▶ What needs to be done
Among the lines of data below, reproduce only those from the one with "have himm : i.toNat" through the one with "r v).f = s.f := rfl", exactly as they stand, both ends included.

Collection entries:

###

-- ==== Sys2Proof/Certificates/Slice0/Obligations.lean ====
section
/-! DEFINITION. The statements about the model, from the numbered rules of spec/. Results are written with plain record
updates, not with the model's own update functions. A statement that a log entry enters says so. Where a
statement gives a whole state after an engine step it says so with `State.completed`: PEND then holds no copy of the command
(R76), and that it holds a free value instead is the model's choice (log 17). -/

open Sys2Proof Sys2Proof.Machine

/-! ### Encoding (30_encoding.md) -/

/-- Words written out from the opcode map and the examples (R84, R88, R89; 95_test_vectors.md V20, P1) decode to their
instructions, and reserved ones to none. -/
def Obligations.WrittenWordsDecode : Prop :=
  decode (.command 0x0000000000000000) = .ok .nop
    ∧ decode (.command 0x0000000001000001) = .ok (.iseed 256)
    ∧ decode (.command 0x0000000000000002) = .ok .inext
    ∧ decode (.command 0x0000000000640003) = .ok (.irandbits 100)
    ∧ decode (.command 0x0000000000000008) = .ok .xseed
    ∧ decode (.command 0x0000000000000009) = .ok .xnext
    ∧ decode (.command 0x000000000010000A) = .ok (.xrandbits 16)
    ∧ decode (.command 0x0000000000050010) = .ok (.ocfg 5 false)
    ∧ decode (.command 0x0000000000010110) = .ok (.ocfg 1 true)
    ∧ decode (.command 0x0000000000000011) = .ok .fermat
    ∧ decode (.command 0x0000000000000012) = .ok .millerrabin
    ∧ decode (.command 0x0000000000000102) = .error .illegalCommand
    ∧ decode (.command 0x8000000000000001) = .error .illegalCommand
    ∧ decode (.command 0x0000000000000210) = .error .illegalCommand
    ∧ decode (.record 0x8040000000000000001) = .ok (.hwr 0x004 1)
    ∧ decode (.record 0x0020000000000000000) = .ok (.hrd 0x002)
    ∧ decode (.record 0x0020000000000000001) = .error .malformedRecord

/-- Every well-formed instruction is what its code decodes to. -/
def Obligations.DecodeOfEncode : Prop :=
  ∀ i : Instr, i.wellFormed = true → decode (encode i) = .ok i

/-- Every code that decodes is the code of the instruction it decodes to, which is well formed: no bit of a word is
ignored and no instruction has two codes. -/
def Obligations.EncodeOfDecode : Prop :=
  ∀ (c : Code) (i : Instr), decode c = .ok i → encode i = c ∧ i.wellFormed = true

/-- R86: a selected row decides the decoding (R84: the rows exclude each other), the illegal words are exactly the
reserved ones, and executing one raises ILLEGAL and changes no other state; the engine step then clears BUSY (R200) and
PEND gives up the word (R76). That this is the machine's very next step when no input is left is the model's choice
(log 14), and so is the free value PEND then holds (log 17). -/
def Obligations.IllegalWordsAreTheReservedOnes : Prop :=
  (∀ (w : Word) (r : Row), r ∈ opcodeRows → w &&& r.mask = r.pattern → decodeCommand w = .ok (r.operands w))
    ∧ (∀ w : Word, decodeCommand w = .error .illegalCommand ↔ reservedWord w)
    ∧ (∀ s : State, s.env.inputs = [] → s.status.busy = true → reservedWord s.pend →
        step s = .next { s with status := { s.status with err := .illegal } }.completed)

/-- R88: bit 75 of a record is W, bits 74:64 are A, bits 63:0 are D; W = 1 is HWR(A, D), W = 0 with D = 0 is HRD(A), and a
read record with D ≠ 0 is malformed. R88 has a trace reader refuse it; that the machine's step answers a refusal of that
name is the model's reading (log 11). -/
def Obligations.RecordFormat : Prop :=
  ∀ r : Record,
    (r.getLsbD 75 = true → decodeRecord r = .ok (.hwr (r.extractLsb' 64 11) (r.extractLsb' 0 64)))
      ∧ (r.getLsbD 75 = false → r.extractLsb' 0 64 = 0 → decodeRecord r = .ok (.hrd (r.extractLsb' 64 11)))
      ∧ (r.getLsbD 75 = false → r.extractLsb' 0 64 ≠ 0 →
          decodeRecord r = .error .malformedRecord
            ∧ ∀ (s : State) (rest : List Input), s.env.inputs = .access r :: rest →
                step s = .refused .malformedRecord)

/-! ### Steps (44_control.md, 20_memory.md) -/

/-- R200: the engine's turn. It is enabled exactly when BUSY = 1; then it runs the command PEND decodes to, or raises
ILLEGAL, and clears BUSY; no copy of the command is left in PEND (R76; log 17). The turn comes as an input or, with no input
left, by itself (log 1, log 14). -/
def Obligations.EngineStepRunsTheLatchedCommand : Prop :=
  ∀ s s0 : State,
    ((s.env.inputs = [] ∧ s0 = s)
      ∨ ∃ rest, s.env.inputs = .engineTurn :: rest ∧ s0 = { s with env := { s.env with inputs := rest } }) →
    (s.status.busy = false → step s = .next s0)
      ∧ (s.status.busy = true → ∀ i, decodeCommand s.pend = .ok i →
          ∃ t, exec i s0 = .next t ∧ step s = .next t.completed)
      ∧ (s.status.busy = true → ∀ e, decodeCommand s.pend = .error e →
          step s = .next { s0 with status := { s0.status with err := .illegal } }.completed)
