@[simp] theorem decodeRecord_recordOf_write (a : HAddr) (v : Word) :
    decodeRecord (recordOf true a v) = .ok (.hwr a v) := by
  obtain ⟨hw, ha, hd⟩ := fields_of_recordOf true a v
  rw [decodeRecord_write hw, ha, hd]

@[simp] theorem decodeRecord_recordOf_read (a : HAddr) : decodeRecord (recordOf false a 0) = .ok (.hrd a) := by
  obtain ⟨hw, ha, hd⟩ := fields_of_recordOf false a 0
  rw [decodeRecord_read hw hd, ha]

/-- A record that decodes is the code of its access. -/
theorem encode_of_decodeRecord {r : Record} {i : Instr} (h : decodeRecord r = .ok i) :
    encode i = .record r ∧ i.wellFormed = true := by
  have hr := record_fields r
  cases hw : txnWrite r with
  | true =>
    rw [decodeRecord_write hw] at h
    cases h
    rw [hw] at hr
    exact ⟨congrArg Code.record hr, rfl⟩
  | false =>
    by_cases hd : txnData r = 0
    · rw [decodeRecord_read hw hd] at h
      cases h
      rw [hw, hd] at hr
      exact ⟨congrArg Code.record hr, rfl⟩
    · rw [decodeRecord_malformed hw hd] at h
      cases h

/-! ### The code of each instruction decodes to it -/

/-- An immediate that fits survives in the 16-bit field (R82). -/
theorem toNat_ofNat_of_fits {imm : Nat} (h : fitsImm16 imm = true) : (BitVec.ofNat 16 imm).toNat = imm := by
  rw [BitVec.toNat_ofNat, Nat.mod_eq_of_lt (Nat.lt_succ_of_le (fitsImm16_iff.1 h))]

/-- The decoder undoes the encoder (R84, R88, R89). -/
theorem decode_encode (i : Instr) (h : i.wellFormed = true) : decode (encode i) = .ok i := by
  cases i with
  | nop => decide
  | iseed len =>
    rw [encode, commandWord_eq _ _ _ (fitsImm16_iff.1 h), decode, decodeCommand_joinFields, toNat_ofNat_of_fits h]
    rfl
  | inext => decide
  | irandbits n =>
    rw [encode, commandWord_eq _ _ _ (fitsImm16_iff.1 h), decode, decodeCommand_joinFields, toNat_ofNat_of_fits h]
    rfl
  | xseed => decide
  | xnext => decide
  | xrandbits n =>
    rw [encode, commandWord_eq _ _ _ (fitsImm16_iff.1 h), decode, decodeCommand_joinFields, toNat_ofNat_of_fits h]
    rfl
  | ocfg k f =>
    rw [encode, commandWord_eq _ _ _ (fitsImm16_iff.1 h), decode, decodeCommand_joinFields, toNat_ofNat_of_fits h]
    rfl
  | fermat => decide
  | millerrabin => decide
  | hwr a v => exact decodeRecord_recordOf_write a v
  | hrd a => exact decodeRecord_recordOf_read a

/-! ### The illegal words (R86) -/

/-- R86's description of the illegal words, by fields. -/
theorem reservedWord_joinFields (r1 : BitVec 32) (i : BitVec 16) (r0 : BitVec 7) (f : Bool) (o : BitVec 8) :
    reservedWord (joinFields r1 i r0 f o) ↔
      o ∉ ([0x00, 0x01, 0x02, 0x03, 0x08, 0x09, 0x0A, 0x10, 0x11, 0x12] : List (BitVec 8))
        ∨ r1 ≠ 0 ∨ r0 ≠ 0 ∨ (f = true ∧ o ≠ 0x10)
        ∨ (i ≠ 0 ∧ o ∉ ([0x01, 0x03, 0x0A, 0x10] : List (BitVec 8))) := by
  have himm : i.toNat ≠ 0 ↔ i ≠ 0 := not_congr (BitVec.toNat_eq (x := i) (y := 0)).symm
  rw [reservedWord, opField_joinFields, rsv1Field_joinFields, rsv0Field_joinFields, flagField_joinFields,
    imm16Field_joinFields, himm]
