-- ==== Sys2Proof/Laws/State.lean ====
section
/-! SUPPORT. What each field of the state is after each named update: one lemma per field per update, true by
definition, so that no later proof unfolds a record update. -/

namespace Sys2Proof.Machine

set_option Elab.async false

section
variable (s : State) (r : Reg) (v : PointReg)
@[simp] theorem writePT_x : (writePT s r v).x = s.x := rfl
@[simp] theorem writePT_pt : (writePT s r v).pt = s.pt.set r.val v := rfl
@[simp] theorem writePT_f : (writePT s r v).f = s.f := rfl
@[simp] theorem writePT_dom : (writePT s r v).dom = s.dom := rfl
@[simp] theorem writePT_gmod : (writePT s r v).gmod = s.gmod := rfl
@[simp] theorem writePT_hash : (writePT s r v).hash = s.hash := rfl
@[simp] theorem writePT_digest : (writePT s r v).digest = s.digest := rfl
@[simp] theorem writePT_spm : (writePT s r v).spm = s.spm := rfl
@[simp] theorem writePT_queue : (writePT s r v).queue = s.queue := rfl
@[simp] theorem writePT_inExec : (writePT s r v).inExec = s.inExec := rfl
@[simp] theorem writePT_cmdidx : (writePT s r v).cmdidx = s.cmdidx := rfl
@[simp] theorem writePT_errs : (writePT s r v).errs = s.errs := rfl
@[simp] theorem writePT_irqEn : (writePT s r v).irqEn = s.irqEn := rfl
@[simp] theorem writePT_irqStatus : (writePT s r v).irqStatus = s.irqStatus := rfl
@[simp] theorem writePT_free : (writePT s r v).free = s.free := rfl
@[simp] theorem writePT_bus : (writePT s r v).bus = s.bus := rfl
end

section
variable (s : State) (b : Bool)
@[simp] theorem writeF_x : (writeF s b).x = s.x := rfl
@[simp] theorem writeF_pt : (writeF s b).pt = s.pt := rfl
@[simp] theorem writeF_f : (writeF s b).f = b := rfl
@[simp] theorem writeF_dom : (writeF s b).dom = s.dom := rfl
@[simp] theorem writeF_gmod : (writeF s b).gmod = s.gmod := rfl
@[simp] theorem writeF_hash : (writeF s b).hash = s.hash := rfl
@[simp] theorem writeF_digest : (writeF s b).digest = s.digest := rfl
@[simp] theorem writeF_spm : (writeF s b).spm = s.spm := rfl
@[simp] theorem writeF_queue : (writeF s b).queue = s.queue := rfl
@[simp] theorem writeF_inExec : (writeF s b).inExec = s.inExec := rfl
@[simp] theorem writeF_cmdidx : (writeF s b).cmdidx = s.cmdidx := rfl
@[simp] theorem writeF_errs : (writeF s b).errs = s.errs := rfl
@[simp] theorem writeF_irqEn : (writeF s b).irqEn = s.irqEn := rfl
@[simp] theorem writeF_irqStatus : (writeF s b).irqStatus = s.irqStatus := rfl
@[simp] theorem writeF_free : (writeF s b).free = s.free := rfl
@[simp] theorem writeF_bus : (writeF s b).bus = s.bus := rfl
end

section
variable (s : State) (d : Domain)
@[simp] theorem writeDomain_x : (writeDomain s d).x = s.x := rfl
@[simp] theorem writeDomain_pt : (writeDomain s d).pt = s.pt := rfl
@[simp] theorem writeDomain_f : (writeDomain s d).f = s.f := rfl
@[simp] theorem writeDomain_dom : (writeDomain s d).dom = d := rfl
@[simp] theorem writeDomain_gmod : (writeDomain s d).gmod = s.gmod := rfl
@[simp] theorem writeDomain_hash : (writeDomain s d).hash = s.hash := rfl
@[simp] theorem writeDomain_digest : (writeDomain s d).digest = s.digest := rfl
@[simp] theorem writeDomain_spm : (writeDomain s d).spm = s.spm := rfl
@[simp] theorem writeDomain_queue : (writeDomain s d).queue = s.queue := rfl
@[simp] theorem writeDomain_inExec : (writeDomain s d).inExec = s.inExec := rfl
@[simp] theorem writeDomain_cmdidx : (writeDomain s d).cmdidx = s.cmdidx := rfl
@[simp] theorem writeDomain_errs : (writeDomain s d).errs = s.errs := rfl
@[simp] theorem writeDomain_irqEn : (writeDomain s d).irqEn = s.irqEn := rfl
@[simp] theorem writeDomain_irqStatus : (writeDomain s d).irqStatus = s.irqStatus := rfl
@[simp] theorem writeDomain_free : (writeDomain s d).free = s.free := rfl
@[simp] theorem writeDomain_bus : (writeDomain s d).bus = s.bus := rfl
end

section
variable (s : State)
@[simp] theorem emptyPoints_x : (emptyPoints s).x = s.x := rfl
@[simp] theorem emptyPoints_pt : (emptyPoints s).pt = Vector.replicate 16 .empty := rfl
@[simp] theorem emptyPoints_f : (emptyPoints s).f = s.f := rfl
@[simp] theorem emptyPoints_dom : (emptyPoints s).dom = s.dom := rfl
@[simp] theorem emptyPoints_gmod : (emptyPoints s).gmod = s.gmod := rfl
@[simp] theorem emptyPoints_hash : (emptyPoints s).hash = s.hash := rfl
@[simp] theorem emptyPoints_digest : (emptyPoints s).digest = s.digest := rfl
@[simp] theorem emptyPoints_spm : (emptyPoints s).spm = s.spm := rfl
@[simp] theorem emptyPoints_queue : (emptyPoints s).queue = s.queue := rfl
@[simp] theorem emptyPoints_inExec : (emptyPoints s).inExec = s.inExec := rfl
@[simp] theorem emptyPoints_cmdidx : (emptyPoints s).cmdidx = s.cmdidx := rfl
@[simp] theorem emptyPoints_errs : (emptyPoints s).errs = s.errs := rfl
@[simp] theorem emptyPoints_irqEn : (emptyPoints s).irqEn = s.irqEn := rfl
@[simp] theorem emptyPoints_irqStatus : (emptyPoints s).irqStatus = s.irqStatus := rfl
@[simp] theorem emptyPoints_free : (emptyPoints s).free = s.free := rfl
@[simp] theorem emptyPoints_bus : (emptyPoints s).bus = s.bus := rfl
end

section
variable (s : State) (v : Big)
@[simp] theorem writeModulus_x : (writeModulus s v).x = s.x := rfl
@[simp] theorem writeModulus_pt : (writeModulus s v).pt = s.pt := rfl
@[simp] theorem writeModulus_f : (writeModulus s v).f = s.f := rfl
@[simp] theorem writeModulus_dom : (writeModulus s v).dom = s.dom := rfl
@[simp] theorem writeModulus_gmod : (writeModulus s v).gmod = { m := v, mv := true } := rfl
@[simp] theorem writeModulus_hash : (writeModulus s v).hash = s.hash := rfl
@[simp] theorem writeModulus_digest : (writeModulus s v).digest = s.digest := rfl
@[simp] theorem writeModulus_spm : (writeModulus s v).spm = s.spm := rfl
@[simp] theorem writeModulus_queue : (writeModulus s v).queue = s.queue := rfl
@[simp] theorem writeModulus_inExec : (writeModulus s v).inExec = s.inExec := rfl
@[simp] theorem writeModulus_cmdidx : (writeModulus s v).cmdidx = s.cmdidx := rfl
@[simp] theorem writeModulus_errs : (writeModulus s v).errs = s.errs := rfl
@[simp] theorem writeModulus_irqEn : (writeModulus s v).irqEn = s.irqEn := rfl
@[simp] theorem writeModulus_irqStatus : (writeModulus s v).irqStatus = s.irqStatus := rfl
@[simp] theorem writeModulus_free : (writeModulus s v).free = s.free := rfl
@[simp] theorem writeModulus_bus : (writeModulus s v).bus = s.bus := rfl
end

section
variable (s : State) (h : HashState)
@[simp] theorem writeHash_x : (writeHash s h).x = s.x := rfl
@[simp] theorem writeHash_pt : (writeHash s h).pt = s.pt := rfl
@[simp] theorem writeHash_f : (writeHash s h).f = s.f := rfl
@[simp] theorem writeHash_dom : (writeHash s h).dom = s.dom := rfl
@[simp] theorem writeHash_gmod : (writeHash s h).gmod = s.gmod := rfl
@[simp] theorem writeHash_hash : (writeHash s h).hash = h := rfl
@[simp] theorem writeHash_digest : (writeHash s h).digest = s.digest := rfl
@[simp] theorem writeHash_spm : (writeHash s h).spm = s.spm := rfl
@[simp] theorem writeHash_queue : (writeHash s h).queue = s.queue := rfl
@[simp] theorem writeHash_inExec : (writeHash s h).inExec = s.inExec := rfl
@[simp] theorem writeHash_cmdidx : (writeHash s h).cmdidx = s.cmdidx := rfl
@[simp] theorem writeHash_errs : (writeHash s h).errs = s.errs := rfl
@[simp] theorem writeHash_irqEn : (writeHash s h).irqEn = s.irqEn := rfl
@[simp] theorem writeHash_irqStatus : (writeHash s h).irqStatus = s.irqStatus := rfl
@[simp] theorem writeHash_free : (writeHash s h).free = s.free := rfl
@[simp] theorem writeHash_bus : (writeHash s h).bus = s.bus := rfl
end

section
variable (s : State) (bytes : List Byte) (len : Fin 257)
@[simp] theorem writeDigest_x : (writeDigest s bytes len).x = s.x := rfl
@[simp] theorem writeDigest_pt : (writeDigest s bytes len).pt = s.pt := rfl
@[simp] theorem writeDigest_f : (writeDigest s bytes len).f = s.f := rfl
@[simp] theorem writeDigest_dom : (writeDigest s bytes len).dom = s.dom := rfl
@[simp] theorem writeDigest_gmod : (writeDigest s bytes len).gmod = s.gmod := rfl
@[simp] theorem writeDigest_hash : (writeDigest s bytes len).hash = s.hash := rfl
@[simp] theorem writeDigest_digest : (writeDigest s bytes len).digest = { hd := hdOf bytes, hdlen := len, hdv := true } := rfl
@[simp] theorem writeDigest_spm : (writeDigest s bytes len).spm = s.spm := rfl
@[simp] theorem writeDigest_queue : (writeDigest s bytes len).queue = s.queue := rfl
@[simp] theorem writeDigest_inExec : (writeDigest s bytes len).inExec = s.inExec := rfl
@[simp] theorem writeDigest_cmdidx : (writeDigest s bytes len).cmdidx = s.cmdidx := rfl
@[simp] theorem writeDigest_errs : (writeDigest s bytes len).errs = s.errs := rfl
@[simp] theorem writeDigest_irqEn : (writeDigest s bytes len).irqEn = s.irqEn := rfl
@[simp] theorem writeDigest_irqStatus : (writeDigest s bytes len).irqStatus = s.irqStatus := rfl
@[simp] theorem writeDigest_free : (writeDigest s bytes len).free = s.free := rfl
@[simp] theorem writeDigest_bus : (writeDigest s bytes len).bus = s.bus := rfl
end

section
variable (s : State) (a : Nat) (bytes : List Byte)
@[simp] theorem memWrite_x : (memWrite s a bytes).x = s.x := rfl
@[simp] theorem memWrite_pt : (memWrite s a bytes).pt = s.pt := rfl
@[simp] theorem memWrite_f : (memWrite s a bytes).f = s.f := rfl
@[simp] theorem memWrite_dom : (memWrite s a bytes).dom = s.dom := rfl
@[simp] theorem memWrite_gmod : (memWrite s a bytes).gmod = s.gmod := rfl
@[simp] theorem memWrite_hash : (memWrite s a bytes).hash = s.hash := rfl
@[simp] theorem memWrite_digest : (memWrite s a bytes).digest = s.digest := rfl
@[simp] theorem memWrite_spm : (memWrite s a bytes).spm = memStoreAll s.spm a bytes := rfl
@[simp] theorem memWrite_queue : (memWrite s a bytes).queue = s.queue := rfl
@[simp] theorem memWrite_inExec : (memWrite s a bytes).inExec = s.inExec := rfl
@[simp] theorem memWrite_cmdidx : (memWrite s a bytes).cmdidx = s.cmdidx := rfl
@[simp] theorem memWrite_errs : (memWrite s a bytes).errs = s.errs := rfl
@[simp] theorem memWrite_irqEn : (memWrite s a bytes).irqEn = s.irqEn := rfl
@[simp] theorem memWrite_irqStatus : (memWrite s a bytes).irqStatus = s.irqStatus := rfl
@[simp] theorem memWrite_free : (memWrite s a bytes).free = s.free := rfl
@[simp] theorem memWrite_bus : (memWrite s a bytes).bus = s.bus := rfl
end

section
variable (s : State) (w : Word) (rest : List Word)
@[simp] theorem startCommand_x : (startCommand s w rest).x = s.x := rfl
@[simp] theorem startCommand_pt : (startCommand s w rest).pt = s.pt := rfl
@[simp] theorem startCommand_f : (startCommand s w rest).f = s.f := rfl
@[simp] theorem startCommand_dom : (startCommand s w rest).dom = s.dom := rfl
@[simp] theorem startCommand_gmod : (startCommand s w rest).gmod = s.gmod := rfl
@[simp] theorem startCommand_hash : (startCommand s w rest).hash = s.hash := rfl
@[simp] theorem startCommand_digest : (startCommand s w rest).digest = s.digest := rfl
@[simp] theorem startCommand_spm : (startCommand s w rest).spm = s.spm := rfl
@[simp] theorem startCommand_queue : (startCommand s w rest).queue = rest := rfl
@[simp] theorem startCommand_inExec : (startCommand s w rest).inExec = some w := rfl
@[simp] theorem startCommand_cmdidx : (startCommand s w rest).cmdidx = s.cmdidx := rfl
@[simp] theorem startCommand_errs : (startCommand s w rest).errs = s.errs := rfl
@[simp] theorem startCommand_irqEn : (startCommand s w rest).irqEn = s.irqEn := rfl
@[simp] theorem startCommand_irqStatus : (startCommand s w rest).irqStatus = s.irqStatus := rfl
@[simp] theorem startCommand_free : (startCommand s w rest).free = s.free := rfl
@[simp] theorem startCommand_bus : (startCommand s w rest).bus = s.bus := rfl
end

section
variable (s : State) (l : List Input)
@[simp] theorem setInputs_x : (setInputs s l).x = s.x := rfl
@[simp] theorem setInputs_pt : (setInputs s l).pt = s.pt := rfl
@[simp] theorem setInputs_f : (setInputs s l).f = s.f := rfl
@[simp] theorem setInputs_dom : (setInputs s l).dom = s.dom := rfl
@[simp] theorem setInputs_gmod : (setInputs s l).gmod = s.gmod := rfl
@[simp] theorem setInputs_hash : (setInputs s l).hash = s.hash := rfl
@[simp] theorem setInputs_digest : (setInputs s l).digest = s.digest := rfl
@[simp] theorem setInputs_spm : (setInputs s l).spm = s.spm := rfl
@[simp] theorem setInputs_queue : (setInputs s l).queue = s.queue := rfl
@[simp] theorem setInputs_inExec : (setInputs s l).inExec = s.inExec := rfl
@[simp] theorem setInputs_cmdidx : (setInputs s l).cmdidx = s.cmdidx := rfl
@[simp] theorem setInputs_errs : (setInputs s l).errs = s.errs := rfl
@[simp] theorem setInputs_irqEn : (setInputs s l).irqEn = s.irqEn := rfl
@[simp] theorem setInputs_irqStatus : (setInputs s l).irqStatus = s.irqStatus := rfl
@[simp] theorem setInputs_free : (setInputs s l).free = s.free := rfl
@[simp] theorem setInputs_bus : (setInputs s l).bus = { s.bus with inputs := l } := rfl
end

section
variable (s : State) (l : List BusRequest)
@[simp] theorem setStalled_x : (setStalled s l).x = s.x := rfl
@[simp] theorem setStalled_pt : (setStalled s l).pt = s.pt := rfl
@[simp] theorem setStalled_f : (setStalled s l).f = s.f := rfl
@[simp] theorem setStalled_dom : (setStalled s l).dom = s.dom := rfl
@[simp] theorem setStalled_gmod : (setStalled s l).gmod = s.gmod := rfl
@[simp] theorem setStalled_hash : (setStalled s l).hash = s.hash := rfl
@[simp] theorem setStalled_digest : (setStalled s l).digest = s.digest := rfl
@[simp] theorem setStalled_spm : (setStalled s l).spm = s.spm := rfl
@[simp] theorem setStalled_queue : (setStalled s l).queue = s.queue := rfl
@[simp] theorem setStalled_inExec : (setStalled s l).inExec = s.inExec := rfl
@[simp] theorem setStalled_cmdidx : (setStalled s l).cmdidx = s.cmdidx := rfl
@[simp] theorem setStalled_errs : (setStalled s l).errs = s.errs := rfl
@[simp] theorem setStalled_irqEn : (setStalled s l).irqEn = s.irqEn := rfl
@[simp] theorem setStalled_irqStatus : (setStalled s l).irqStatus = s.irqStatus := rfl
@[simp] theorem setStalled_free : (setStalled s l).free = s.free := rfl
@[simp] theorem setStalled_bus : (setStalled s l).bus = { s.bus with stalled := l } := rfl
end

###

▶ Answer space
  have himm : i.toNat ≠ 0 ↔ i ≠ 0 := not_congr (BitVec.toNat_eq (x := i) (y := 0)).symm
  rw [reservedWord, opField_joinFields, rsv1Field_joinFields, rsv0Field_joinFields, flagField_joinFields,
    imm16Field_joinFields, himm]
-- ==== Sys2Proof/Laws/State.lean ====
section
/-! SUPPORT. What each field of the state is after each named update: one lemma per field per update, true by
definition, so that no later proof unfolds a record update. -/

namespace Sys2Proof.Machine

set_option Elab.async false

section
variable (s : State) (r : Reg) (v : PointReg)
@[simp] theorem writePT_x : (writePT s r v).x = s.x := rfl
@[simp] theorem writePT_pt : (writePT s r v).pt = s.pt.set r.val v := rfl
@[simp] theorem writePT_f : (writePT s r v).f = s.f := rfl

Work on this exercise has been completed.